Of all the many incredible and wonderful uses of technology, nest cams must certainly be among the most enjoyable. We live in an age when one can literally manage their entire life without leaving the house. It should come as no surprise then, that we have reached the point where it is possible for the general public to observe up close and personal, the goings on in the natural world, through well placed cameras which stream their content live 24 hours per day.

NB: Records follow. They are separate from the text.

-- ==== Sys2Proof/Machine/Management.lean ====
section
/-! DEFINITION. The management subsystem: the mailbox and its commands, settings, firmware slots, the I3C target, the
event log's NVM ring, temperature limits, the almanac and load re-verification (13 R391 to R428, 15 R462 to R464). -/

namespace Sys2Proof.Machine

/-! Statuses of R399 -/

def mgtBadOpcode : Nat := 1
def mgtBadLen : Nat := 2
def mgtBadArg : Nat := 3
def mgtAsleep : Nat := 4
def capOutOfRange : Nat := 5
def settingUnknown : Nat := 6
def settingRange : Nat := 7
def storeWorn : Nat := 8
def stateRefused : Nat := 9
def mgtNotOutOfService : Nat := 0xA
def mgtUnitBusy : Nat := 0xB
def fwBadImage : Nat := 0x10
def fwBadSignature : Nat := 0x11
def fwRollbackStatus : Nat := 0x12
def fwDeviceBusy : Nat := 0x13
def fwNothingToCommit : Nat := 0x14

/-! Power states and status (R393, R394, R428) -/

/-- A core that is not gated and not retired. -/
def Core.ungated (c : Core) : Bool := match c.state with
  | .locking => true | .idle => true | .running => true | .eclipse => true
  | _ => false

/-- MGT.STATUS.POWER_STATE: 0 NIGHT (log 40), 1 DAWN, 2 DAY. -/
def State.powerState (s : State) : Nat :=
  if !s.mgt.awake then 0 else if (List.range 8).any fun n => (s.core n).ungated then 2 else 1

/-- MGT.STATUS. -/
def State.mgtStatus (s : State) : Nat :=
  let m := s.mgt
  b2n m.ready + at_ (b2n s.storing) 1 + at_ s.powerState 2 + at_ m.fwRun 8 + at_ (b2n m.fwUncommitted) 9 + at_ m.i3cAddr 32 + at_ m.slot 40

/-! The mailbox (R395, R396, R399) -/

def State.mbox (s : State) : Mbox → Mailbox
  | .host => s.mgt.host
  | .i3c => s.mgt.i3c

def State.setMbox (s : State) (m : Mbox) (b : Mailbox) : State :=
  match m with
  | .host => { s with mgt := { s.mgt with host := b } }
  | .i3c => { s with mgt := { s.mgt with i3c := b } }

/-- Whether a mailbox is answered: by the firmware once it serves, over I3C by the twilight domain in NIGHT. -/
def State.serves (s : State) : Mbox → Bool
  | .host => s.mgt.ready && s.hif.linkUp
  | .i3c => s.modl.standby && decide (s.mgt.i3cAddr ≠ 0) && (s.mgt.ready || !s.mgt.awake)

/-- What a command does: the state, its status and output; `gone` says that the mailbox's registers went with a reset. -/
structure MbOut where
  s : State
  status : Nat := 0
  out : List Byte := []
  gone : Bool := false
  deriving DecidableEq, Repr

/-- A command as its mailbox holds it: opcode, ARG, IN_LEN, the input bytes, and whether a staged bundle's signature
verifies (log 4). -/
structure MbCmd where
  op : Nat
  arg : Nat
  len : Nat
  inp : List Byte
  sig : Bool
  deriving DecidableEq, Repr

/-- Input lengths of R397. -/
def lenOk (op len : Nat) : Bool :=
  if op = 0x0A then decide (9 ≤ len) && decide (len ≤ 4096)
  else if op = 0x04 ∨ op = 0x06 then decide (len = 8) else decide (len = 0)

/-- MAINTAIN arguments of R426. -/
def unitOk (arg : Nat) : Bool :=
  let k := bits arg 15 8
  decide (arg < 65536) && match bits arg 7 0 with
    | 1 => decide (k < 8) | 2 => decide (k < 8) | 3 => decide (k = 0) | 4 => decide (k = 0)
    | 5 => decide (k < 16) | 6 => decide (k < 8)
    | _ => false

/-- Arguments of R397 that MGT_BAD_ARG refuses. -/
def argOk (op arg : Nat) : Bool :=
  match op with
  | 0x03 => decide (arg / 65536 ≤ 1024) && (decide (arg / 65536 = 0) || decide (arg % 65536 + arg / 65536 ≤ 1024))
  | 0x04 => decide (arg ≤ 31)
  | 0x05 => true
  | 0x06 => true
  | 0x08 => true
  | 0x09 => decide (arg ≤ 2)
  | 0x0E => unitOk arg
  | 0x10 => decide (arg ≤ 254)
  | _ => decide (arg = 0)

/-- The checks before a command's own, in their order. -/
def State.mbRefuse (s : State) (c : MbCmd) : Option Nat :=
  firstOf [
    (decide (c.op = 0) || decide (0x10 < c.op), mgtBadOpcode),
    (!s.mgt.awake && decide (c.op ∉ [0x01, 0x02, 0x09]), mgtAsleep),
    (!lenOk c.op c.len, mgtBadLen),
    (!argOk c.op c.arg, mgtBadArg)]

/-- MGT.MBOX_CTRL as a mailbox shows it (R428). -/
def mboxCtrl (b : Mailbox) : Nat := at_ (b2n b.done) 1 + at_ b.status 16 + at_ b.outLen 32

/-- What a private read of the I3C mailbox returns: MGT.MBOX_CTRL, and the output once the command is done (R395). -/
def Mailbox.read (b : Mailbox) : List Byte :=
  leBytes 8 (mboxCtrl b) ++ if b.done then (List.range b.outLen).map (Tbl.get 0#8 b.buf) else []

/-- The command's registers as its mailbox shows them when it completes; NIGHT takes the host's mailbox with it. Over I3C the
controller then reads the answer (log 41). -/
def mbDone (m : Mbox) (c : MbCmd) (o : MbOut) : State :=
  if o.gone || (decide (m = .host) && !o.s.mgt.awake) then o.s
  else
    let b := o.s.mbox m
    let buf := Tbl.writeList 0#8 (Tbl.writeList 0#8 b.buf 0 (c.inp.take (min c.len 4096))) 0 o.out
    let t := o.s.setMbox m { arg := BitVec.ofNat 32 c.arg, inLen := c.len, opcode := c.op, outLen := o.out.length, status := o.status
                             done := true, buf := buf }
    if m = .host then t.raiseAlert 0 else t.emit (.i3c (t.mbox m).read)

Every spring, during the nesting period, cameras are set up near known nesting sites and the observation begins. Universities, organizations and even the general public are able to share their nest cams with anyone who is interested. This year, there are a number of nest cams that I have been watching.

 

Great Blue Heron Nest Cam

The great blue herons nest is in a large dead oak tree in sapsucker woods in the middle of a pond. The tree has stood for over fifty years, and this particular pair of herons has been nesting there since 2009. Each year the pair have raised four young, and this year they have two eggs so far, and we hope, more to come.

 

Red Tailed Hawk Nest Cam

“Big Red” and “Ezra” are a pair of red tailed hawks who have been nesting on a light pole 80 feet above Cornell University’s athletic fields for four years now. The pair is banded, and estimated to be approx  6 and 9 years old. Currently there are three eggs in the nest.

 

Hummingbird Nest Cam

 This nest contains two tiny hatchlings. The nest itself is only about an inch and a half in diameter. Mom has been happily sitting on the nest, but frequently zips away to grab some food, so it is very easy to get a look at the young.

 

Peregrine Falcon Nest Cam

 In Columbus Ohio, the Dept of Natural Resources has placed this nest cam near the nest of a pair of falcons. The camera is accompanied by a blog which contains important updates and significant events, as well as various video clips and still photos.

Bald Eagle Nest Cam

This fantastic cam features a full view of two young eagles in the nest. The pair are still fluffy grey balls of downy fuzz, and the proud parents are working around the clock. The moderated chat is very informative and the site contains a wealth of information on the study and conservation of Bald Eagles.

 

It is interesting to note the sheer number of people logging in to check on the status of these nests. Some contain chats that run simultaneously beside the video, and the same names tend to pop up again and again.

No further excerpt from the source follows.